From the moment Germany sought an armistice in November 1918, total disbelief amongst the populace ensued at how the Imperial Reich could have been defeated. For many, the answer lay outside of military reality and was instead deeply rooted in conspiracy: that at the decisive hour, the German army had been betrayed at home, with the betrayal having been led by Jews and socialists. The myth would prove impossible for the fledgling democratic republic to shake off, and the Nazis would subsequently make it part of their official history. How did it emerge and why did it prove so persuasive?

James Russell explains.

A 1924 cartoon showing the leaders Philipp Scheidemann and Matthias Erzberger as stabbing the German army in the back. Available here.

The Roots of the Stab-in-the-Back

The ‘stab-in-the-back’ myth can be first traced to a growing wartime notion that Germany’s war effort was being weakened by strikers and shirkers. These arguments were not unique to Germany: Allied cartoons, for example, often accused strikers of weakening the nation’s war effort.

However, in Germany these began to take overtly political and racialist undertones, often encouraged by the wartime government. As the last German offensive of the war descended into failure, its collapse was blamed on strikes, denying the soldiers of what was required in their moment of need. Supposedly treasonous elements within German society were blamed, primarily Jews and socialists.

The key to understanding how the myth took hold is in the wartime nation’s widespread narrative- that Germany was fighting a just war, and that it was winning. German propaganda, under the military dictatorship of Erich Ludendorff and Paul von Hindenburg, repeatedly hammered home these messages.

The lack of wartime enemy occupation or the populace’s experience of the war’s front lines supported these beliefs. The vast majority of fighting on the Western front took place in France and Belgium- only reaffirming to the people the false belief that Germany could not be losing.

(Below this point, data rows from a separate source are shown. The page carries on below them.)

-- ==== Sys2Proof/Certificates/Slice0/Obligations.lean ====
section
/-!
DEFINITION. The statements for the provers. Every statement quantifies over the configuration (through the
state or directly), so it holds for every legal choice of the parameters (00_scope.md R11).
-/
open Sys2Proof
open Sys2Proof.Machine

/-! ### Encoding -/

/-- Decoding, at its own port, the word of a well-formed command gives that command (30_encoding.md R101 to
R104, R110, R111). -/
def Obligations.DecodeOfEncodeIsTheCommand : Prop :=
  ∀ (fc : FixedConfig) (vc : VarConfig) (i : Instr),
    i.WellFormed fc vc → decode fc vc i.port (encode vc i) = .ok i

/-- What a word decodes to is a well-formed command of that port, and its word is the word decoded: no bit of
a command word is dropped (R101 to R104). That the instruction carries the fields its command ignores, so that
encoding gives back the whole word, is the model's own choice (log 9). -/
def Obligations.EncodeOfDecodeIsTheWord : Prop :=
  ∀ (fc : FixedConfig) (vc : VarConfig) (port : Port) (w : Nat) (i : Instr),
    decode fc vc port w = .ok i → encode vc i = w ∧ i.WellFormed fc vc ∧ i.port = port

/-- Every word of a port's width decodes, to the command its `op` field selects: no operand value makes a word
illegal. A number too wide for the port is rejected by name, which is the model's own (log 10). -/
def Obligations.EveryPortWordDecodesByItsOp : Prop :=
  ∀ (fc : FixedConfig) (vc : VarConfig) (port : Port) (w : Nat),
    (w < 2 ^ portWidth fc vc port → ∃ i, decode fc vc port w = .ok i ∧ i.op = w % 4) ∧
    (2 ^ portWidth fc vc port ≤ w → decode fc vc port w = .error (.wordTooWide port))

/-- Words of 95_test_vectors.md V-E-1 and V-E-2, two or more of each port, decode as the vectors say
(F_W = 8, L = 9). -/
def Obligations.ExampleWordsDecode : Prop :=
  decode fixedExample varExample .fp 0x046 = .ok (.fpWrite 0x11) ∧
  decode fixedExample varExample .fp 0x3FF = .ok (.fpPush 0xFF) ∧
  decode fixedExample varExample .fc 0x2 = .ok .fcPop ∧
  decode fixedExample varExample .fc 0x3 = .ok .fcReserved ∧
  decode fixedExample varExample .vp 0x2D18E = .ok (.vpWrite 99 0x5A) ∧
  decode fixedExample varExample .vp 0x007FD = .ok (.vpAlloc 511 0) ∧
  decode fixedExample varExample .vc 0x18E = .ok (.vcRead 99) ∧
  decode fixedExample varExample .vc 0x7FF = .ok (.vcPop 511)

/-! ### Steps and Reset -/

/-- When the oldest event is an edge whose word decodes to `i`, the step is `exec` of `i` on the state with
that event taken off the list; nothing else is added around `exec`. The list of events is the model's own
(log 4). -/
def Obligations.StepRunsTheDecodedCommand : Prop :=
  ∀ (s : State) (port : Port) (w : Nat) (rest : List Event) (i : Instr),
    s.pending = .edge port w :: rest → decode s.fixed.cfg s.var.cfg port w = .ok i →
    i.WellFormed s.fixed.cfg s.var.cfg ∧ step s = exec i { s with pending := rest }

/-- `Reset` of an instance is taken in every state, a faulted one too: every register of both domains is 0,
no reservation and no fault is held, the FIFO is empty and settled, storage and parameters are unchanged, no
response is driven, and the other instance is untouched (70_reset_and_hazards.md R300 to R303; 10_state.md
R48). That the reset input is an entry of the list of events is the model's own (log 4). -/
def Obligations.ResetClearsRegistersAndKeepsStorage : Prop :=
  ∀ (s : State) (rest : List Event),
    (s.pending = .reset .fixedSlot :: rest →
      ∃ t, step s = .next t ∧
        t.fixed.tail = 0 ∧ t.fixed.resv = false ∧ t.fixed.wpub = 0 ∧ t.fixed.wgray = 0 ∧
        t.fixed.rsync = List.replicate s.fixed.cfg.stages 0 ∧
        t.fixed.head = 0 ∧ t.fixed.rpub = 0 ∧ t.fixed.rgray = 0 ∧
        t.fixed.wsync = List.replicate s.fixed.cfg.stages 0 ∧
        t.fixed.fault = none ∧ t.fixed.cfg = s.fixed.cfg ∧ SameStore s.fixed.mem t.fixed.mem ∧
        t.fixed.Settled ∧ t.fixed.rempty = true ∧
        t.var = s.var ∧ t.resp = .none ∧ t.pending = rest) ∧
    (s.pending = .reset .variableLength :: rest →
      ∃ t, step s = .next t ∧
        t.var.tail = 0 ∧ t.var.resv = false ∧ t.var.resvOff = 0 ∧ t.var.resvTotal = 0 ∧
        t.var.resvLen = 0 ∧ t.var.wpub = 0 ∧ t.var.wgray = 0 ∧
        t.var.rsync = List.replicate s.var.cfg.stages 0 ∧
        t.var.head = 0 ∧ t.var.rpub = 0 ∧ t.var.rgray = 0 ∧
        t.var.wsync = List.replicate s.var.cfg.stages 0 ∧
        t.var.fault = none ∧ t.var.cfg = s.var.cfg ∧ SameStore s.var.mem t.var.mem ∧
        t.var.Settled ∧ t.var.rempty = some true ∧
        t.fixed = s.fixed ∧ t.resp = .none ∧ t.pending = rest)

/-- After `Reset`, whatever storage holds: the first FP.ALLOC returns slot 0 and FC.FRONT returns `ok = 0`;
the first VP.ALLOC returns `hoff = 0` for every `len` with `roundup(8 + len, B) ≤ C - B`, and VC.FRONT
returns `ok = 0` (70_reset_and_hazards.md R307). -/
def Obligations.FirstResponsesAfterReset : Prop :=
  ∀ (f : Fixed) (v : Variable) (pending : List Event) (r : Response) (s : State),
    s = { fixed := f.doReset, var := v.doReset, pending := pending, resp := r } →
    (∀ data, ∃ t, exec (.fpAlloc data) s = .next t ∧
      t.resp = .fp { ok := some true, slot := some 0 }) ∧
    (∃ t, exec .fcFront s = .next t ∧ t.resp = .fc { ok := some false, slot := none, data := none }) ∧
    (∀ len b, roundup (8 + len) v.cfg.block ≤ v.cfg.capacity - v.cfg.block →
      ∃ t, exec (.vpAlloc len b) s = .next t ∧ t.resp = .vp { ok := some true, hoff := some 0 }) ∧
    (∀ a, ∃ t, exec (.vcFront a) s = .next t ∧
      t.resp = .vc { ok := some false, hoff := none, total := none, len := none, byte := none })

With such a perception of Germany’s apparent strength, the scene was set for the conspiracy to proliferate when news of defeat emerged. The first official declaration utilising the ‘stab’ metaphor probably occurred on 2nd November 1918 when a member of the Progressive People’s Party announced to the German parliament:

“As long as the front holds, we damned well have the duty to hold out in the homeland. We would have to be ashamed of ourselves in front of our children and grandchildren if we attacked the battle front from the rear and gave it a dagger-stab.” (1)

 

The German Defeat

The news that Germany was suing for an armistice on 11 November 1918 shattered the nation’s existing assumptions. Given the existing narratives, many believed that Germany could not have been defeated militarily. For many, the only explanation for defeat was that, inspired by revolts at home, the newly empowered socialist government had committed treason by unnecessarily suing for peace.

Indeed, it was an elaborate plan by Ludendorff and Hindenburg to pin the blame on the new democratic government. Without making any official declaration regarding defeat themselves, and then ceding the responsibility to sue for peace to the new republican government, they successfully pinned much of the blame away from themselves and on to the democratic politicians.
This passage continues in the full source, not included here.